A bisection in a graph is a cut in which the number of vertices in the two parts differ by at most 1. In this paper, we give lower bounds for the maximum weight of bisections of edge-weighted graphs with bounded maximum degree. Our results improve a bound of Lee, Loh, and Sudakov (J. Comb. Th. Ser. B 103 (2013)) for (unweighted) maximum bisections in graphs whose maximum degree is either even or equals 3, and for almost all graphs. We show that a tight lower bound for maximum size of bisections in 3-regular graphs obtained by Bollob\'as and Scott (J. Graph Th. 46 (2004)) can be extended to weighted subcubic graphs. We also consider edge-weighted triangle-free subcubic graphs and show that a much better lower bound (than for edge-weighted subcubic graphs) holds for such graphs especially if we exclude $K_{1,3}$. We pose three conjectures.

翻译：二分图是指将图的顶点分成两部分，且两部分顶点数相差不超过1的切割。

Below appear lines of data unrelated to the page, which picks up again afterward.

/-- A MACC's one write. -/
theorem macc_log : (w.macc core f t).log = (w.putAcc core t.row (16 * t.c0) (w.maccValues core f t)).log := by
  rw [macc_eq]
  split
  · rfl
  · split <;> rfl

theorem LogFits.macc {w : Work} (h : w.LogFits) (core : Nat) (f : Foot) (t : FootTag) : (w.macc core f t).LogFits := by
  rw [LogFits, macc_log]
  exact h.write _ _

theorem macc_base : (w.macc core f t).base = w.base := by
  rw [macc_eq]
  split
  · exact write_base ..
  · split <;> exact write_base ..

theorem macc_same : SameContexts w (w.macc core f t) := ⟨macc_focus .., fun n k => (macc_feet w core f t n).2 k⟩

section
variable (h : t.c0 ≤ t.c1) (h15 : t.c1 ≤ 15)
include h h15

theorem maccValues_length : (w.maccValues core f t).length = 16 * (t.c1 + 1 - t.c0) := by
  rw [maccValues]
  split
  · simp only [List.length_map, List.length_zip, List.length_drop, accRow_length, List.length_range]
    omega
  · simp

theorem maccValues_getD {j : Nat} (hl : 16 * t.c0 ≤ j) (hj : j < 16 * t.c1 + 16) : (w.maccValues core f t).getD (j - 16 * t.c0) 0 =
    if t.add then (fp32.add .even (w.accAt core t.row j) (f.column j)).bits else f.column j := by
  have hi : j - 16 * t.c0 < 16 * (t.c1 + 1 - t.c0) := by omega
  have he : 16 * t.c0 + (j - 16 * t.c0) = j := by omega
  have old : (w.accRow core t.row)[j]? = some (w.accAt core t.row j) := by
    rw [accRow_eq_map_accAt, getElem?_map_range _ (by omega)]
  have new : ((List.range (16 * (t.c1 + 1 - t.c0))).map fun j => f.column (16 * t.c0 + j))[j - 16 * t.c0]? = some (f.column j) := by
    rw [getElem?_map_range _ hi, he]
  rw [← he, ← List.getElem?_drop, he] at old
  have pair := List.getElem?_zip_eq_some (z := (w.accAt core t.row j, f.column j)).mpr ⟨old, new⟩
  rw [List.getD_eq_getElem?_getD, maccValues]
  cases t.add
  · simp only [Bool.false_eq_true, if_false, new, Option.getD_some]
  · simp only [if_true, List.getElem?_map, pair, Option.map_some, Option.getD_some]

/-- The columns of the row that a MACC writes, and those that it leaves. -/
theorem macc_accRow {j : Nat} (hj : j < 256) : ((w.macc core f t).accRow core t.row)[j]? = some (
    if 16 * t.c0 ≤ j ∧ j < 16 * t.c1 + 16 then
      if t.add then (fp32.add .even (w.accAt core t.row j) (f.column j)).bits % 2 ^ 32 else f.column j
    else w.accAt core t.row j) := by
  have hb : (w.macc core f t).base = (w.putAcc core t.row (16 * t.c0) (w.maccValues core f t)).base := (macc_base ..).trans (write_base ..).symm
  have same : (w.macc core f t).accRow core t.row = (w.putAcc core t.row (16 * t.c0) (w.maccValues core f t)).accRow core t.row := by
    rw [accRow, accRow, bytes_of_log (macc_log ..) hb]
  have hc : 16 * t.c0 + (w.maccValues core f t).length = 16 * t.c1 + 16 := by rw [maccValues_length _ _ _ _ h h15]; omega
  rw [same, accRow_putAcc _ _ _ hj, hc]
  refine congrArg some ?_
  split
  · rename_i hin
    rw [maccValues_getD _ _ _ _ h h15 hin.1 hin.2]
    have hlt : f.column j < 2 ^ 32 := (field f.result (32 * j) 32).isLt
    cases t.add
    · exact Nat.mod_eq_of_lt hlt
    · rfl
  · rfl

/-- Memory apart from the row. -/
theorem get_macc_beside {mem : Memory} (hw : Memory.wf mem = true) {a : Nat} (ha : a < accKey core t.row 0 ∨ accKey core t.row 1024 ≤ a) :
    (applyLog mem (w.macc core f t).log).get a = (applyLog mem w.log).get a := by
  rw [macc_log, putAcc, get_applyLog_write _ hw, if_neg]
  rw [length_flatten_leBytes, maccValues_length _ _ _ _ h h15]
  simp only [accKey] at ha ⊢
  omega

end
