-- ==== Sys2Proof/Machine/Step.lean ====
section
/-! DEFINITION. One step: the block accepts the oldest transaction the host has issued and performs all of it
(20_memory.md R60, R69, R72). -/

namespace Sys2Proof.Machine

/-- The block never steps on its own (20_memory.md R60): with nothing pending it holds its state unchanged
(60_exceptions.md R227, H6). -/
def step (s : State) : Host.Outcome State Fault Refusal :=
  match s.pending with
  | [] => .next s
  | t :: rest => transact t { s with pending := rest }

/-- `s` with the instruction `w` where the next step takes it: a command is the data of one write to CMD and is fetched
from nowhere (10_state.md R31), so it stands as the oldest pending transaction. -/
def State.withFetchWord (s : State) (nbits w : Nat) : State :=
  { s with pending := commandWrite (BitVec.ofNat 32 (w % 2 ^ nbits)) :: s.pending }

end Sys2Proof.Machine
end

本文研究了最大度有界边赋权图中最大权重二分的下界。我们的结果改进了Lee、Loh和Sudakov（J. Comb. Th. Ser. B 103 (2013)）关于（非赋权）图最大二分的边界，这些图的最大度要么为偶数，要么等于3，且适用于几乎所有图。我们证明，Bollobás和Scott（J. Graph Th. 46 (2004)）针对3-正则图得到的最大二分的紧下界可以推广到赋权次立方图。此外，我们考虑边赋权无三角形次立方图，并表明对于此类图（尤其是排除$K_{1,3}$的情况），比边赋权次立方图更优的下界成立。我们提出了三个猜想。